DATASET
theorem witness_TransportFramesAreRoutedAndDelivered_3 :
    (∃ (t : Nat) (n : Fin 4) (fr : LinkFrame) (err : Fin 3) (q : Fin 4) (s : State),
    let now := s.clock t; let e := s.dev.heard now n fr; let h := hdrOf (frameBody fr); let come := s.dev.receiving n ∧ FrameGood s.dev n fr ∧ frameTransport fr = true ∧ e.nlState n = 4; let mine := come ∧ e.fabOn = true ∧ e.frozen P.FAB = false ∧ 1 ≤ h.dst ∧ h.dst ≤ 63 ∧ h.dst = e.ownAddr; let fresh := RxWin.isNew (smGet e.fab.rxWin h.src) h.seq; mine ∧ (fresh = true) ∧ (h.cls = 7) ∧ (h.arg / 4096 = 1)) ∧
    (∃ (t : Nat) (n : Fin 4) (fr : LinkFrame) (err : Fin 3) (q : Fin 4) (s : State),
    let now := s.clock t; let e := s.dev.heard now n fr; let h := hdrOf (frameBody fr); let come := s.dev.receiving n ∧ FrameGood s.dev n fr ∧ frameTransport fr = true ∧ e.nlState n = 4; let mine := come ∧ e.fabOn = true ∧ e.frozen P.FAB = false ∧ 1 ≤ h.dst ∧ h.dst ≤ 63 ∧ h.dst = e.ownAddr; let fresh := RxWin.isNew (smGet e.fab.rxWin h.src) h.seq; mine ∧ (fresh = true) ∧ (h.cls = 7) ∧ (h.arg / 4096 = 2)) ∧
    (∃ (t : Nat) (n : Fin 4) (fr : LinkFrame) (err : Fin 3) (q : Fin 4) (s : State),
    let now := s.clock t; let e := s.dev.heard now n fr; let h := hdrOf (frameBody fr); let come := s.dev.receiving n ∧ FrameGood s.dev n fr ∧ frameTransport fr = true ∧ e.nlState n = 4; ∃ c k, (c, k) ∈ ([((.regRd t n fr err), 0), ((.regWr t n fr), 1), ((.regRsp t n fr), 2), ((.intr t n fr), 3), ((.intrAck t n fr), 4), ((.msg t n fr q), 5), ((.msgAck t n fr), 6)] : List (Instr × Nat)) ∧ come ∧ (h.cls = k) ∧ (e.frozen P.FAB = true)) ∧
    (∃ (t : Nat) (n : Fin 4) (fr : LinkFrame) (err : Fin 3) (q : Fin 4) (s : State),
    let now := s.clock t; let e := s.dev.heard now n fr; let h := hdrOf (frameBody fr); let come := s.dev.receiving n ∧ FrameGood s.dev n fr ∧ frameTransport fr = true ∧ e.nlState n = 4; ∃ c k, (c, k) ∈ ([((.regRd t n fr err), 0), ((.regWr t n fr), 1), ((.regRsp t n fr), 2), ((.intr t n fr), 3), ((.intrAck t n fr), 4), ((.msg t n fr q), 5), ((.msgAck t n fr), 6)] : List (Instr × Nat)) ∧ come ∧ (h.cls = k) ∧ (e.frozen P.FAB = false) ∧ (e.fabOn = false)) ∧
    (∃ (t : Nat) (n : Fin 4) (fr : LinkFrame) (err : Fin 3) (q : Fin 4) (s : State),
    let now := s.clock t; let e := s.dev.heard now n fr; let h := hdrOf (frameBody fr); let come := s.dev.receiving n ∧ FrameGood s.dev n fr ∧ frameTransport fr = true ∧ e.nlState n = 4; let mine := come ∧ e.fabOn = true ∧ e.frozen P.FAB = false ∧ 1 ≤ h.dst ∧ h.dst ≤ 63 ∧ h.dst = e.ownAddr; ∃ m, mine ∧ (e.findMsg h.src h.seq = some m) ∧ (h.cls = 2) ∧ m.cls ≤ 1) ∧
    (∃ (t : Nat) (n : Fin 4) (fr : LinkFrame) (err : Fin 3) (q : Fin 4) (s : State),
    let now := s.clock t; let e := s.dev.heard now n fr; let h := hdrOf (frameBody fr); let come := s.dev.receiving n ∧ FrameGood s.dev n fr ∧ frameTransport fr = true ∧ e.nlState n = 4; let mine := come ∧ e.fabOn = true ∧ e.frozen P.FAB = false ∧ 1 ≤ h.dst ∧ h.dst ≤ 63 ∧ h.dst = e.ownAddr; let fresh := RxWin.isNew (smGet e.fab.rxWin h.src) h.seq; (mine ∧ (fresh = false)) ∧ ∃ c k, (c, k) ∈ ([((.regRd t n fr err), 0), ((.regWr t n fr), 1), ((.intr t n fr), 3), ((.msg t n fr q), 5)] : List (Instr × Nat)) ∧ (h.cls = k)) :=
  ⟨⟨1000100, 1, body false (hd 9 4 7 1 3 0x1003 ++ [0x40000000, 1, 7]) 5, 0, 2, (lnk 1 4 { rxExp := 5 } (fun d => let d := (ring (d.set F.FAB_STAT_ADDR 9) 20 0 [] 0x20001000).set (F.FAB_RTE_ENTRY 12) 1; id { d with fab := { d.fab with root := some 77, parent := some 2, msgs := (none : Option FabMsg).toList } })), by decide +kernel⟩,
   ⟨1000100, 1, body false (hd 9 4 7 5 3 0x2003 ++ [0x40000000, 1, 7]) 5, 0, 2, (lnk 1 4 { rxExp := 5 } (fun d => let d := (ring (d.set F.FAB_STAT_ADDR 9) 20 0 [] 0x20001000).set (F.FAB_RTE_ENTRY 12) 1; id { d with fab := { d.fab with root := some 77, parent := some 2, msgs := (none : Option FabMsg).toList } })), by decide +kernel⟩,
   ⟨1000100, 1, body false (hd 0 4 0 5 3 0 ++ [0x40000000, 1, 7]) 5, 0, 2, (lnk 1 4 { rxExp := 5 } (fun d => let d := (ring (d.set F.FAB_STAT_ADDR 9) 20 0 [] 0x20001000).set (F.FAB_RTE_ENTRY 12) 1; (fun d => d.put (F.PCTL_FREEZE P.FAB) true) { d with fab := { d.fab with root := some 77, parent := some 2, msgs := (none : Option FabMsg).toList } })), (.regRd 1000100 1 (body false (hd 0 4 0 5 3 0 ++ [0x40000000, 1, 7]) 5) 0), 0, by decide +kernel⟩,
   ⟨1000100, 1, body false (hd 0 4 0 5 3 0 ++ [0x40000000, 1, 7]) 5, 0, 2, (lnk 1 4 { rxExp := 5 } (fun d => let d := (ring (d.set F.FAB_STAT_ADDR 9) 20 0 [] 0x20001000).set (F.FAB_RTE_ENTRY 12) 1; (fun d => d.put (F.PCTL_ENABLE P.FAB) false) { d with fab := { d.fab with root := some 77, parent := some 2, msgs := (none : Option FabMsg).toList } })), (.regRd 1000100 1 (body false (hd 0 4 0 5 3 0 ++ [0x40000000, 1, 7]) 5) 0), 0, by decide +kernel⟩,
   ⟨1000100, 1, body false (hd 9 4 2 5 3 0 ++ [0x40000000, 1, 7]) 5, 0, 2, (lnk 1 4 { rxExp := 5 } (fun d => let d := (ring (d.set F.FAB_STAT_ADDR 9) 20 0 [] 0x20001000).set (F.FAB_RTE_ENTRY 12) 1; id { d with fab := { d.fab with root := some 77, parent := some 2, msgs := ((some { ring := 0, dst := 4, cls := 0, seq := 3, cnt := 1 }) : Option FabMsg).toList } })), { ring := 0, src := 0, dst := 4, cls := 0, seq := 3, at0 := 0, deadline := 0, hold := none, paused := 0, nent := 1, cnt := 1 }, by decide +kernel⟩,
   ⟨1000100, 1, body false (hd 9 4 0 1 3 0 ++ [0x40000000, 1, 7]) 5, 0, 2, (lnk 1 4 { rxExp := 5 } (fun d => let d := (ring (d.set F.FAB_STAT_ADDR 9) 20 0 [] 0x20001000).set (F.FAB_RTE_ENTRY 12) 1; (fun d => { d with fab := { d.fab with rxWin := [(4, { hi := 3, marks := [0] })] } }) { d with fab := { d.fab with root := some 77, parent := some 2, msgs := ((some ({ ring := 1, dst := 4, cls := 0 - 1, seq := 3 } : FabMsg)) : Option FabMsg).toList } })), by decide +kernel, (.regRd 1000100 1 (body false (hd 9 4 0 1 3 0 ++ [0x40000000, 1, 7]) 5) 0), 0, by decide +kernel⟩⟩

EXERCISE DETAILS
Say the number of lines in the listing that hold "regRsp", with no added words.

TASK SOLUTION
2